Below is some data. Retype exactly the lines starting at the one with "let t := s.byteTarget" and ending at the one with "it back. -/".
========================
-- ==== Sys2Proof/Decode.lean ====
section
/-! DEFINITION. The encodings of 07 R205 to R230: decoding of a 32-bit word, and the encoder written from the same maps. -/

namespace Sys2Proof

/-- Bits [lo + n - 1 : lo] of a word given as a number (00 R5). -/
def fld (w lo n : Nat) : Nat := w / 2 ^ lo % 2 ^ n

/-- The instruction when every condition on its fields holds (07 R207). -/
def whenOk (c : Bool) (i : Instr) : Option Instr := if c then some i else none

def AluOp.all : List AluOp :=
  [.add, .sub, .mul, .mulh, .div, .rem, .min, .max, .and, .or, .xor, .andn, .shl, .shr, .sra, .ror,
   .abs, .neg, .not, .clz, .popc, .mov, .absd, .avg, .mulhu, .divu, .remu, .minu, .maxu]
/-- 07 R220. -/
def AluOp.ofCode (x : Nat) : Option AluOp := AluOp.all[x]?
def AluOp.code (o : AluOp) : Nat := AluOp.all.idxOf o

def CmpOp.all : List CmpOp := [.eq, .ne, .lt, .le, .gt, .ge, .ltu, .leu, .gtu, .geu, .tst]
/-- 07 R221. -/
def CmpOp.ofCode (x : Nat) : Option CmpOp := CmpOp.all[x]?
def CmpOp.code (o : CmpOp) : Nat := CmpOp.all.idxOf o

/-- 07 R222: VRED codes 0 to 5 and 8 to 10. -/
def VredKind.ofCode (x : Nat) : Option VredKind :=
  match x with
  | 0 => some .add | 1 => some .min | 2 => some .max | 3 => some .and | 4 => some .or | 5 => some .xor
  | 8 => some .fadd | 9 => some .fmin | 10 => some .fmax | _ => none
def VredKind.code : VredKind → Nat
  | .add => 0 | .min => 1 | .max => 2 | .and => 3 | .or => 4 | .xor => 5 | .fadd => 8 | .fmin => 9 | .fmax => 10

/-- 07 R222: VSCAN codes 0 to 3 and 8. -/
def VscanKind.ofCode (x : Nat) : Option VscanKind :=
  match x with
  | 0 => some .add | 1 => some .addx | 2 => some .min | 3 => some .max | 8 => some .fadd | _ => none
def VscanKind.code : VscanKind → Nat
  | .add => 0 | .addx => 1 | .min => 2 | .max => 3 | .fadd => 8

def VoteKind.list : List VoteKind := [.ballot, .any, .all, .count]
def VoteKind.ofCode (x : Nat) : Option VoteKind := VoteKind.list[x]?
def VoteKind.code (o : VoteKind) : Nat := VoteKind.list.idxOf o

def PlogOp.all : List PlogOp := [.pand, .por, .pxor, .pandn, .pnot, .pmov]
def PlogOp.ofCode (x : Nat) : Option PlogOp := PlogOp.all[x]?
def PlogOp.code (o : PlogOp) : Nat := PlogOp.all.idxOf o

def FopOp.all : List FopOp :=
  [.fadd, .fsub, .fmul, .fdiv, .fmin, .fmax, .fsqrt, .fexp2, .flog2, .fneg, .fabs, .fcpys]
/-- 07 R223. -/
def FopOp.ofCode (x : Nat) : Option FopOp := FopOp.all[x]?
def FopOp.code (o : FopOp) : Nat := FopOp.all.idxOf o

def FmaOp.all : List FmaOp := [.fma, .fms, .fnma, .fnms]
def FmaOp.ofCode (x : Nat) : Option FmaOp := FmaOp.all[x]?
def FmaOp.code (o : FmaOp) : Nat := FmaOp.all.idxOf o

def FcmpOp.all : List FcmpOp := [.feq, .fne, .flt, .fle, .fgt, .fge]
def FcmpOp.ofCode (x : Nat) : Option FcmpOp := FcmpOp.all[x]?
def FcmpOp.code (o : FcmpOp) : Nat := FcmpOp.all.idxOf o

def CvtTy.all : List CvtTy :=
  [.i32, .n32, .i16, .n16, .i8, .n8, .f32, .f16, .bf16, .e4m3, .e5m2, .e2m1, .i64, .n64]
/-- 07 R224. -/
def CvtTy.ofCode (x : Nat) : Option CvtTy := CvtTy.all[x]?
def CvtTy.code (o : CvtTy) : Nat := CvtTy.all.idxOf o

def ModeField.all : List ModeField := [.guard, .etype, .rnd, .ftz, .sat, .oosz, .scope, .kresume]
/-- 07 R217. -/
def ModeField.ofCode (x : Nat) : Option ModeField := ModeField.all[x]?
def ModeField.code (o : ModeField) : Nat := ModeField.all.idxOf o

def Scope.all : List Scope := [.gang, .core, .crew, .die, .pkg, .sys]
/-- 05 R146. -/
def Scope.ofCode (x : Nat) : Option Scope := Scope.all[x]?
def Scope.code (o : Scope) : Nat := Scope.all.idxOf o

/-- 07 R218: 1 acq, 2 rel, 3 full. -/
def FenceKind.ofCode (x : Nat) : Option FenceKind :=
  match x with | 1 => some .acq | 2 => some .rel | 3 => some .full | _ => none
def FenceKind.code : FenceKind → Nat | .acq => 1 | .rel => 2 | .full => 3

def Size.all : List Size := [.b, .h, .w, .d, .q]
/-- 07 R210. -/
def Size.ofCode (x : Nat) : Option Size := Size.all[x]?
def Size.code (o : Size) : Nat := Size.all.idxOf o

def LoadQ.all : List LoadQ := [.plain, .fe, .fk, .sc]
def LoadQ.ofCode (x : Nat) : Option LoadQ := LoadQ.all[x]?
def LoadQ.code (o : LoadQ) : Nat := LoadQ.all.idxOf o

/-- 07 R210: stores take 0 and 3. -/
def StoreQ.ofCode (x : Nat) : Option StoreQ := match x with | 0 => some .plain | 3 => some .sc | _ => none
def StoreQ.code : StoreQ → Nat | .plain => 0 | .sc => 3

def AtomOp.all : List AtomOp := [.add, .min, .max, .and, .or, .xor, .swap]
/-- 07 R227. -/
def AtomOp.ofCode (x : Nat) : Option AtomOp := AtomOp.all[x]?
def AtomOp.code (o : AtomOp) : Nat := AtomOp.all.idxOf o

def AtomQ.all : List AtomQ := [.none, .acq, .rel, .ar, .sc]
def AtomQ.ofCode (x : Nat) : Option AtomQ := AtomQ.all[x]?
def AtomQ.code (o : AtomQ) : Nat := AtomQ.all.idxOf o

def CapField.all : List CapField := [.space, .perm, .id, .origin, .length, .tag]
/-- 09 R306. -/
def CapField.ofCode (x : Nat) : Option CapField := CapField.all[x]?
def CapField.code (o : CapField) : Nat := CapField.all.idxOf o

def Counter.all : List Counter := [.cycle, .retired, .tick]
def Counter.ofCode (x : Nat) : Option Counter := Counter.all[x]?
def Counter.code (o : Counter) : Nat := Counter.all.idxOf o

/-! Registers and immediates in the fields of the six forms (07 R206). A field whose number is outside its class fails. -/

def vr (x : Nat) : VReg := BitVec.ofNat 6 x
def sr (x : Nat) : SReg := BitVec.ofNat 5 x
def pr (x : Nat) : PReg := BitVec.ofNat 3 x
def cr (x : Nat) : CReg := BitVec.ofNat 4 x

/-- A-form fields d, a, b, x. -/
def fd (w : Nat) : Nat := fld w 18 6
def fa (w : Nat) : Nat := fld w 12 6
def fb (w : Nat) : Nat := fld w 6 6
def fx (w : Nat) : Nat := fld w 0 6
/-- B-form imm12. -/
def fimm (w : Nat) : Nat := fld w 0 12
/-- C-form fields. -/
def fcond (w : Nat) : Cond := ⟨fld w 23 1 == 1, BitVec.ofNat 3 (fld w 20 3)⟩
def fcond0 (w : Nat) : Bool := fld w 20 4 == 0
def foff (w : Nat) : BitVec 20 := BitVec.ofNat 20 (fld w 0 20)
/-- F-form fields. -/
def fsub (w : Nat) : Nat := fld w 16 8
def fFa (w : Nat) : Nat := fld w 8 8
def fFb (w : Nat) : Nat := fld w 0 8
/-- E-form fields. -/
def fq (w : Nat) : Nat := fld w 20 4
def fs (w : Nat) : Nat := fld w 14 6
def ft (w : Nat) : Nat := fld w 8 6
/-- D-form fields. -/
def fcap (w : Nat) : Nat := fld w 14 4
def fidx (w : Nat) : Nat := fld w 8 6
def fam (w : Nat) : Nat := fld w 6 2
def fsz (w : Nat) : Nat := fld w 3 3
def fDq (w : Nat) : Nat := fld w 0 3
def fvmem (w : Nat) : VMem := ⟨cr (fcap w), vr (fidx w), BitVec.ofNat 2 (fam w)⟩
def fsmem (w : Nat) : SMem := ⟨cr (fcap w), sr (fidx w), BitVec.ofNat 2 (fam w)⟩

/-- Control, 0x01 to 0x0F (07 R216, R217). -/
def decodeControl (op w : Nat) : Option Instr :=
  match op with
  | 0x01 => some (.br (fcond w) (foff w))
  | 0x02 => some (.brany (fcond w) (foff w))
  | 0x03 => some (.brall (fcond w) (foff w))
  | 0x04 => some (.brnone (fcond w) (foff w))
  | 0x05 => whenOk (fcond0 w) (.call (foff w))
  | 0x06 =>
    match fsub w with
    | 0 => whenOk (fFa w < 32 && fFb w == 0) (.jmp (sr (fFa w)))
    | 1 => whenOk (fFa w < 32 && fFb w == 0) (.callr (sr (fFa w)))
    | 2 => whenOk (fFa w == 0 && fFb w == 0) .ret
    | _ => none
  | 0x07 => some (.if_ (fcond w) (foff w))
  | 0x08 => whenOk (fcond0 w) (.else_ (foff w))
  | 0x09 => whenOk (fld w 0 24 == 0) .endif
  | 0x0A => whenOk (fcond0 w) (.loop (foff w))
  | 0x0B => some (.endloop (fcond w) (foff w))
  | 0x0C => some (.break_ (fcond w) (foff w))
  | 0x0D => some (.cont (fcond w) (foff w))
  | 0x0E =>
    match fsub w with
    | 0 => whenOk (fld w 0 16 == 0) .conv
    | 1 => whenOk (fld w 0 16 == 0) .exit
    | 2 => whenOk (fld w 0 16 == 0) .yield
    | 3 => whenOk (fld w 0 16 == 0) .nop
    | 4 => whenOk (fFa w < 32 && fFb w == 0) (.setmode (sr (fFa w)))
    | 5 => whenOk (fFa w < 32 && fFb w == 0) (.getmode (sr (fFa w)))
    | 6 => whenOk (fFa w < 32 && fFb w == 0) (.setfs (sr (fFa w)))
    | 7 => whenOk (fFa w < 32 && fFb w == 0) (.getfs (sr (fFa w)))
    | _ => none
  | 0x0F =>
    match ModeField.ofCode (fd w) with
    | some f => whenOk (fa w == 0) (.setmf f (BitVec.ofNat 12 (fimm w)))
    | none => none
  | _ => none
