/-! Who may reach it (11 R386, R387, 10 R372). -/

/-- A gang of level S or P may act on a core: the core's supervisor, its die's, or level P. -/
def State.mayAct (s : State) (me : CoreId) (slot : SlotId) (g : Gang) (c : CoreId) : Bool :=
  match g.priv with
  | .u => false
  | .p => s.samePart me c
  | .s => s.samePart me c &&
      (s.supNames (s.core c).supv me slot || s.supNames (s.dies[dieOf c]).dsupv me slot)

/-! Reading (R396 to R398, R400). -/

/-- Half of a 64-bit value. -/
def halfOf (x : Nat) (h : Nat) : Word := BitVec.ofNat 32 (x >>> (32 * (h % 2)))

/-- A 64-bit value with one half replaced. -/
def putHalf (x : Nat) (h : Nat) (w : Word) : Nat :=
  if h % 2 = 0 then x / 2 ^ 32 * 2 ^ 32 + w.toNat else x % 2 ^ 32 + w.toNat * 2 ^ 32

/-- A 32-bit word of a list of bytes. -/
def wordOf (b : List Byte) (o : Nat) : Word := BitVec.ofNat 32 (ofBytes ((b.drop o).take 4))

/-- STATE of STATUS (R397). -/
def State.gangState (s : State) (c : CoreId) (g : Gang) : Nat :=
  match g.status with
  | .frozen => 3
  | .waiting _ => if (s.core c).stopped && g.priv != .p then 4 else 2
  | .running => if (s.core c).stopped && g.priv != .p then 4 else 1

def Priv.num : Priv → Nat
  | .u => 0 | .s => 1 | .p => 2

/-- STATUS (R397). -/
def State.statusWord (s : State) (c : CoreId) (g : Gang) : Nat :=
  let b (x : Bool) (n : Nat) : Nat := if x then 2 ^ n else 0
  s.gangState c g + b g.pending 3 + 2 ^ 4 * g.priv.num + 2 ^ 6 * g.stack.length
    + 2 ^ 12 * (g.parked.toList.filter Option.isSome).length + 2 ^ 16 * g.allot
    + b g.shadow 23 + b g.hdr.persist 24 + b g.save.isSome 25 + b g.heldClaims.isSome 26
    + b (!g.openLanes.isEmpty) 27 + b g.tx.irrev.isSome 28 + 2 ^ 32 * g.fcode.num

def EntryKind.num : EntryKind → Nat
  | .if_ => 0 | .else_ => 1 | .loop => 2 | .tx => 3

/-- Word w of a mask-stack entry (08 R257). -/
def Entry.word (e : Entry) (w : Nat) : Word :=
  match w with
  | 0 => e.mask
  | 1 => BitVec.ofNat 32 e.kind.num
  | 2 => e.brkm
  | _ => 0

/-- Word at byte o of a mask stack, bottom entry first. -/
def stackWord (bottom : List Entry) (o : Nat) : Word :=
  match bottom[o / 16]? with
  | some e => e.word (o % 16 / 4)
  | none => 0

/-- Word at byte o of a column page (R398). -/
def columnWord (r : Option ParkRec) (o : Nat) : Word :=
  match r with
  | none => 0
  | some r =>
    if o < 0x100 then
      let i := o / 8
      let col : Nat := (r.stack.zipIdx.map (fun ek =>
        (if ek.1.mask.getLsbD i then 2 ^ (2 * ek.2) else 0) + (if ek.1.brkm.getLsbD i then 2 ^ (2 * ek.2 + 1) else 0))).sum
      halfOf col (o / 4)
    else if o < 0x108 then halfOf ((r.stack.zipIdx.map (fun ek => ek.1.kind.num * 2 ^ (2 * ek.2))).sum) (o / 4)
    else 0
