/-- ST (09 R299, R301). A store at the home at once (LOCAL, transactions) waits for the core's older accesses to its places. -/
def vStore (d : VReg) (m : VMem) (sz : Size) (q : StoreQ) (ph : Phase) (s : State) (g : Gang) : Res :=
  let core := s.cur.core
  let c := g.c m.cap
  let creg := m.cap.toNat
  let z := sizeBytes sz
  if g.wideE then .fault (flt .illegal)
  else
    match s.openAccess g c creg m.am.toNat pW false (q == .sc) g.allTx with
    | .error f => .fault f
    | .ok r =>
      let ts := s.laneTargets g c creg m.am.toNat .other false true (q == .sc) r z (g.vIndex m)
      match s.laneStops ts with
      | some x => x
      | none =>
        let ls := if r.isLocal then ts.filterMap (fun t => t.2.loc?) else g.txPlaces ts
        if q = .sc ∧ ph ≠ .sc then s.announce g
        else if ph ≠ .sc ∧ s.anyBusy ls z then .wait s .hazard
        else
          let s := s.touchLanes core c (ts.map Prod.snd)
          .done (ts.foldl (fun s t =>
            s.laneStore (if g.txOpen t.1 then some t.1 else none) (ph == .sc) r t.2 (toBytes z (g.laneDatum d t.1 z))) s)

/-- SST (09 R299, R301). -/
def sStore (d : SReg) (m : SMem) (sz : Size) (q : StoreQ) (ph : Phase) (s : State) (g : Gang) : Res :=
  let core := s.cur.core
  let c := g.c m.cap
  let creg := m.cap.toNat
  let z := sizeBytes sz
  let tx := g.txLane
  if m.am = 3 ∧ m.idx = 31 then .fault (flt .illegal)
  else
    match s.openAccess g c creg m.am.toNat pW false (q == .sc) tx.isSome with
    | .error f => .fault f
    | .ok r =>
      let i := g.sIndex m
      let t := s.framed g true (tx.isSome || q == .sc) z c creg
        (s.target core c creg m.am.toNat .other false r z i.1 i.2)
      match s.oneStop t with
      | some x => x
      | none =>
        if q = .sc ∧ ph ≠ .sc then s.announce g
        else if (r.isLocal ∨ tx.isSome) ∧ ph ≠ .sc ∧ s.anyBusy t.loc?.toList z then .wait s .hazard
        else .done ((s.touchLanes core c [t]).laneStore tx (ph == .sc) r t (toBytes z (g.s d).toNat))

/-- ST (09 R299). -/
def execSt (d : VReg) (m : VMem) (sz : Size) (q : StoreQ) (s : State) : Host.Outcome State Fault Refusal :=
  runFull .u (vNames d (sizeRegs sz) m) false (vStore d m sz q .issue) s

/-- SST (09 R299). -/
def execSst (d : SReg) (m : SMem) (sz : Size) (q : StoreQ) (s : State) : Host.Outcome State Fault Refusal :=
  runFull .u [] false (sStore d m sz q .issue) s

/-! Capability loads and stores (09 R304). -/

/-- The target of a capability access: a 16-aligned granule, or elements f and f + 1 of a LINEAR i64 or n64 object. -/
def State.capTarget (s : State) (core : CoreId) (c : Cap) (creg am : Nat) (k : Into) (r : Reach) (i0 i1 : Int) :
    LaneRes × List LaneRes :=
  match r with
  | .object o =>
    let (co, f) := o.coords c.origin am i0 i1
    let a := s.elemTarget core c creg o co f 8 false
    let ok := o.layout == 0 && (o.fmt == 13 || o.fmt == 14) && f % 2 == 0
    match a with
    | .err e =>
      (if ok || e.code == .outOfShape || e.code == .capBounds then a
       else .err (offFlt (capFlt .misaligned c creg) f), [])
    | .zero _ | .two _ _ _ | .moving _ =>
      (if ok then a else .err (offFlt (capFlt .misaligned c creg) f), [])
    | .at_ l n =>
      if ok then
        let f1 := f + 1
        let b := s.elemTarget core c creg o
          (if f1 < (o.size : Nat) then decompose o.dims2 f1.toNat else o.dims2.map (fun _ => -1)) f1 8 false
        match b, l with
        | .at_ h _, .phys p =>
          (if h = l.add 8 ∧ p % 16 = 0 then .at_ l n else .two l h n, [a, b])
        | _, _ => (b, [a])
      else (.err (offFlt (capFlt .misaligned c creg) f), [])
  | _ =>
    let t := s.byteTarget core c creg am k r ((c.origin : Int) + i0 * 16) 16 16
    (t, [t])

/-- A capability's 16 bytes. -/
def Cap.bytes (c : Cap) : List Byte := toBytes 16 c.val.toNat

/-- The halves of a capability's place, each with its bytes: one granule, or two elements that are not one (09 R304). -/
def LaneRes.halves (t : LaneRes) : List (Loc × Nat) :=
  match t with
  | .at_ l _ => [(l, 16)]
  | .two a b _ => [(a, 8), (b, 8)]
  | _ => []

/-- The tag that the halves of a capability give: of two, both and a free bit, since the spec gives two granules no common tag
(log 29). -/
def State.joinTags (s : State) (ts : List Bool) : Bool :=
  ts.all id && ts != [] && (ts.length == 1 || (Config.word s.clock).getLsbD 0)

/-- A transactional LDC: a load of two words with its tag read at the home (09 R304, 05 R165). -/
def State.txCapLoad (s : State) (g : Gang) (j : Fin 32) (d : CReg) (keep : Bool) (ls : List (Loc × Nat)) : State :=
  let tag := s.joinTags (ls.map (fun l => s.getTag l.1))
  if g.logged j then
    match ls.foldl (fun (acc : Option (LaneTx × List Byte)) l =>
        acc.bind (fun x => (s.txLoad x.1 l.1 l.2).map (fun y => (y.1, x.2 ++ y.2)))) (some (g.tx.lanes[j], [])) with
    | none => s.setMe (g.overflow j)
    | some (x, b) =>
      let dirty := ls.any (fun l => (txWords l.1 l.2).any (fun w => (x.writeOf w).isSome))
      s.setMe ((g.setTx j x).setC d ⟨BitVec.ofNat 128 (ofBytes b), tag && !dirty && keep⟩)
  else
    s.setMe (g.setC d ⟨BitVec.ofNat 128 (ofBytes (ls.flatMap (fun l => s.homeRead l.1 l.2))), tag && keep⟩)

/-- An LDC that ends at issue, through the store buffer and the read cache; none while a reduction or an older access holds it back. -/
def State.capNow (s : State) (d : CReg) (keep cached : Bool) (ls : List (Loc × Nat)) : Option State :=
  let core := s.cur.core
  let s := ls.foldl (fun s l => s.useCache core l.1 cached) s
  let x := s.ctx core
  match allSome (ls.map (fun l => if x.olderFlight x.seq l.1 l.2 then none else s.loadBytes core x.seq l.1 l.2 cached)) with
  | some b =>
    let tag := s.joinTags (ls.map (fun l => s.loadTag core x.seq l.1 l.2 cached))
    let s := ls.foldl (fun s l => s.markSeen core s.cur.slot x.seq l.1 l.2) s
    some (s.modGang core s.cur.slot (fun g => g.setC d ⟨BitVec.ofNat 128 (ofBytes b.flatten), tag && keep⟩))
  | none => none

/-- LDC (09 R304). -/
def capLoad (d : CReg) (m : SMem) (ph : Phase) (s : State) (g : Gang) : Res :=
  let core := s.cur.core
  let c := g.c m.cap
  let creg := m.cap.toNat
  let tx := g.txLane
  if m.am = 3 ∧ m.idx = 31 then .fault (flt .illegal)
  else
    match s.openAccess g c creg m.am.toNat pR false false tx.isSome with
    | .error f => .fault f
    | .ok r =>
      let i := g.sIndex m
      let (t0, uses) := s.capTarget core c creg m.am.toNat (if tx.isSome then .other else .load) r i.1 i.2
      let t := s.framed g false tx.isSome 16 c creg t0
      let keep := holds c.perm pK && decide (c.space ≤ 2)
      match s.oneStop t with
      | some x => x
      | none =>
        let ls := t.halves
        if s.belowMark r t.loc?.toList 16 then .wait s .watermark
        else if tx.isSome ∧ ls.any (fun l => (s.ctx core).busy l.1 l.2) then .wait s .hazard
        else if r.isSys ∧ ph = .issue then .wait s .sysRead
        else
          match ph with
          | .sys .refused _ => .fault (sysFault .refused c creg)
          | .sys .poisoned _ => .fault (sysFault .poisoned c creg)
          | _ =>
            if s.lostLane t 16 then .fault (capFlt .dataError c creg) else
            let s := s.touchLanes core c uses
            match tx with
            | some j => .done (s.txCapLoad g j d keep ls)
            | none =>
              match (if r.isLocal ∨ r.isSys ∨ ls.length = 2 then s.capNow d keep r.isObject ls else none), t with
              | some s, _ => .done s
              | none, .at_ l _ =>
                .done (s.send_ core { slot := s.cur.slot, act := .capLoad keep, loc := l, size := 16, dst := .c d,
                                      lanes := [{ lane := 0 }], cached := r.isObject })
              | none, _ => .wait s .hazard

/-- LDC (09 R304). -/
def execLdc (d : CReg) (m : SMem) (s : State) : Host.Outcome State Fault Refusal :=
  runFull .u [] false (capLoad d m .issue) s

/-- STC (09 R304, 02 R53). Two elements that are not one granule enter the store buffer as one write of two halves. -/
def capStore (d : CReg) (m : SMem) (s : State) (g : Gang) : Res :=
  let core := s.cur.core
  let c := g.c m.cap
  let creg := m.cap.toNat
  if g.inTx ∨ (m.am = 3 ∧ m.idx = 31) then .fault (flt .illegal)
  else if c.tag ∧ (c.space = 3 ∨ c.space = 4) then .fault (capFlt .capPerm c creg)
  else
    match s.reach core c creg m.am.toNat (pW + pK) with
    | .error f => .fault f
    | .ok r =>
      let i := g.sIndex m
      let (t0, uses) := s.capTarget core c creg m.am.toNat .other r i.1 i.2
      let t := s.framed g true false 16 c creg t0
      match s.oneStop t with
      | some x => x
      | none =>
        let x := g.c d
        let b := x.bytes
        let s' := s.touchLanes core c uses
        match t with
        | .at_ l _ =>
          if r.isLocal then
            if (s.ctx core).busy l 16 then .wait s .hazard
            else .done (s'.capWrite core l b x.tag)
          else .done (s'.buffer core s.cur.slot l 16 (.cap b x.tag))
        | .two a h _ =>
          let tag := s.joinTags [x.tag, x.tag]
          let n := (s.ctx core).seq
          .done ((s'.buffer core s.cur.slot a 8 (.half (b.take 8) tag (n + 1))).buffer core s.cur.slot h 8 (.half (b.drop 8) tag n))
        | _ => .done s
========================
• PROBLEM SOLUTION
    let t := s.byteTarget core c creg am k r ((c.origin : Int) + i0 * 16) 16 16
    (t, [t])

/-- A capability's 16 bytes. -/
def Cap.bytes (c : Cap) : List Byte := toBytes 16 c.val.toNat

/-- The halves of a capability's place, each with its bytes: one granule, or two elements that are not one (09 R304). -/
def LaneRes.halves (t : LaneRes) : List (Loc × Nat) :=
  match t with
  | .at_ l _ => [(l, 16)]
  | .two a b _ => [(a, 8), (b, 8)]
  | _ => []

/-- The tag that the halves of a capability give: of two, both and a free bit, since the spec gives two granules no common tag
(log 29). -/
def State.joinTags (s : State) (ts : List Bool) : Bool :=
  ts.all id && ts != [] && (ts.length == 1 || (Config.word s.clock).getLsbD 0)

/-- A transactional LDC: a load of two words with its tag read at the home (09 R304, 05 R165). -/
def State.txCapLoad (s : State) (g : Gang) (j : Fin 32) (d : CReg) (keep : Bool) (ls : List (Loc × Nat)) : State :=
  let tag := s.joinTags (ls.map (fun l => s.getTag l.1))
  if g.logged j then
    match ls.foldl (fun (acc : Option (LaneTx × List Byte)) l =>
        acc.bind (fun x => (s.txLoad x.1 l.1 l.2).map (fun y => (y.1, x.2 ++ y.2)))) (some (g.tx.lanes[j], [])) with
    | none => s.setMe (g.overflow j)
    | some (x, b) =>
      let dirty := ls.any (fun l => (txWords l.1 l.2).any (fun w => (x.writeOf w).isSome))
      s.setMe ((g.setTx j x).setC d ⟨BitVec.ofNat 128 (ofBytes b), tag && !dirty && keep⟩)
  else
    s.setMe (g.setC d ⟨BitVec.ofNat 128 (ofBytes (ls.flatMap (fun l => s.homeRead l.1 l.2))), tag && keep⟩)

/-- An LDC that ends at issue, through the store buffer and the read cache; none while a reduction or an older access holds it back. -/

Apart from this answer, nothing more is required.